Work required: All lines in the entries below that hold "Bool" make up the answer.

Given data:
-- ==== Sys2Proof/Laws/Bits.lean ====
section
/-! SUPPORT. Bits and bytes: the bits of a byte make the byte again, the whole bytes of a frame are read
back, and a framed request is classified as itself (R177, R179). -/

namespace Sys2Proof

theorem byteOfBits_bits (x : Byte) :
    byteOfBits (x.getLsbD 7) (x.getLsbD 6) (x.getLsbD 5) (x.getLsbD 4)
      (x.getLsbD 3) (x.getLsbD 2) (x.getLsbD 1) (x.getLsbD 0) = x := by
  revert x; decide +kernel

theorem bytesOfBits_bitsOfByte_append (x : Byte) (rest : List Bool) :
    bytesOfBits (bitsOfByte x ++ rest) = x :: bytesOfBits rest := by
  simp only [bitsOfByte, List.cons_append, List.nil_append, bytesOfBits, byteOfBits_bits]

theorem bytesOfBits_bitsOfBytes_append (bytes : List Byte) (rest : List Bool) :
    bytesOfBits (bitsOfBytes bytes ++ rest) = bytes ++ bytesOfBits rest := by
  induction bytes with
  | nil => rfl
  | cons x xs ih =>
    have h : bitsOfBytes (x :: xs) = bitsOfByte x ++ bitsOfBytes xs := rfl
    rw [h, List.append_assoc, bytesOfBits_bitsOfByte_append, ih, List.cons_append]

theorem bytesOfBits_requestBits (code : RequestCode) (body : List Byte) (surplus : List Bool) :
    bytesOfBits (requestBits code body surplus) = requestFrame code body ++ bytesOfBits surplus :=
  bytesOfBits_bitsOfBytes_append _ _

theorem word16_bytes16 (x : BitVec 16) : word16 (x.extractLsb' 8 8) (x.extractLsb' 0 8) = x := by
  apply BitVec.eq_of_getLsbD_eq
  intro i hi
  simp only [word16, BitVec.getLsbD_append, BitVec.getLsbD_extractLsb']
  rcases Nat.lt_or_ge i 8 with h | h
  · simp [h]
  · have : 8 + (i - 8) = i := by omega
    simp [Nat.not_lt.mpr h, this, show i - 8 < 8 by omega]

theorem word32_bytes32 (x : BitVec 32) :
    word32 (x.extractLsb' 24 8) (x.extractLsb' 16 8) (x.extractLsb' 8 8) (x.extractLsb' 0 8) = x := by
  apply BitVec.eq_of_getLsbD_eq
  intro i hi
  simp only [word32, BitVec.getLsbD_append, BitVec.getLsbD_extractLsb']
  rcases Nat.lt_or_ge i 8 with h | h
  · simp [h]
  · rcases Nat.lt_or_ge i 16 with h2 | h2
    · have : 8 + (i - 8) = i := by omega
      simp [Nat.not_lt.mpr h, this, show i - 8 < 8 by omega]
    · rcases Nat.lt_or_ge i 24 with h3 | h3
      · have : 16 + (i - 8 - 8) = i := by omega
        simp [Nat.not_lt.mpr h, this, show i - 8 - 8 < 8 by omega, show ¬ i - 8 < 8 by omega]
      · have : 24 + (i - 8 - 8 - 8) = i := by omega
        simp [Nat.not_lt.mpr h, this, show i - 8 - 8 - 8 < 8 by omega, show ¬ i - 8 < 8 by omega,
          show ¬ i - 8 - 8 < 8 by omega]

@[simp] theorem bytes16_length (x : BitVec 16) : (bytes16 x).length = 2 := rfl
@[simp] theorem bytes32_length (x : BitVec 32) : (bytes32 x).length = 4 := rfl
@[simp] theorem bytes48_length (x : BitVec 48) : (bytes48 x).length = 6 := rfl

theorem RequestCode.ofByte_byte (code : RequestCode) : RequestCode.ofByte code.byte = some code := by
  cases code <;> rfl

theorem RequestCode.byte_ne_zero (code : RequestCode) : code.byte ≠ 0#8 := by
  cases code <;> decide

/-- A request whose body has the length its code requires is classified as that request, whatever
follows its frame (R179). -/
theorem classify_requestFrame (code : RequestCode) (body : List Byte) (extra : List Byte)
    (fits : body.length < 65536) (required : requiredLength code body = some body.length) :
    classify (requestFrame code body ++ extra) = .request code body := by
  have hlen : (word16 ((BitVec.ofNat 16 body.length).extractLsb' 8 8)
      ((BitVec.ofNat 16 body.length).extractLsb' 0 8)).toNat = body.length := by
    rw [word16_bytes16]
    simp only [BitVec.toNat_ofNat]
    omega
  have htake : (body ++ extra).take body.length = body := by simp
  simp only [requestFrame, bytes16, List.cons_append, List.nil_append, classify,
    RequestCode.byte_ne_zero, if_false, RequestCode.ofByte_byte, hlen, htake, required, if_true]
  rw [if_neg (by simp)]

theorem classify_requestBits (code : RequestCode) (body : List Byte) (surplus : List Bool)
    (fits : body.length < 65536) (required : requiredLength code body = some body.length) :
    classify (bytesOfBits (requestBits code body surplus)) = .request code body := by
  rw [bytesOfBits_requestBits]
  exact classify_requestFrame code body _ fits required

theorem programRecordLength_le (count flags : Byte) : programRecordLength count flags ≤ 793 := by
  have h : count.toNat < 256 := count.isLt
  simp only [programRecordLength]
  split <;> split <;> split <;> omega

/-- A record of the length its own bytes require makes a WRITE PROGRAM body of the required length
(R186). -/
theorem requiredLength_writeProgram (program : Byte) (revision : BitVec 16) (record : List Byte)
    (fits : programRecordFits record = true) :
    (program :: bytes16 revision ++ record).length < 65536 ∧
      requiredLength .writeProgram (program :: bytes16 revision ++ record) =
        some (program :: bytes16 revision ++ record).length := by
  match record, fits with
  | a :: b :: count :: flags :: rest, fits =>
    have hlen : (a :: b :: count :: flags :: rest).length = programRecordLength count flags := by
      simpa [programRecordFits] using fits
    have hle := programRecordLength_le count flags
    constructor
    · simp only [List.cons_append, List.length_cons, List.length_append, bytes16_length] at hlen ⊢
      omega
    · simp only [bytes16, List.cons_append, List.nil_append, requiredLength, List.length_cons] at hlen ⊢
      congr 1
      omega
  | [], fits => simp [programRecordFits] at fits
  | [_], fits => simp [programRecordFits] at fits
  | [_, _], fits => simp [programRecordFits] at fits
  | [_, _, _], fits => simp [programRecordFits] at fits

end Sys2Proof
end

Solution:
theorem bytesOfBits_bitsOfByte_append (x : Byte) (rest : List Bool) :
theorem bytesOfBits_bitsOfBytes_append (bytes : List Byte) (rest : List Bool) :
theorem bytesOfBits_requestBits (code : RequestCode) (body : List Byte) (surplus : List Bool) :
theorem classify_requestBits (code : RequestCode) (body : List Byte) (surplus : List Bool)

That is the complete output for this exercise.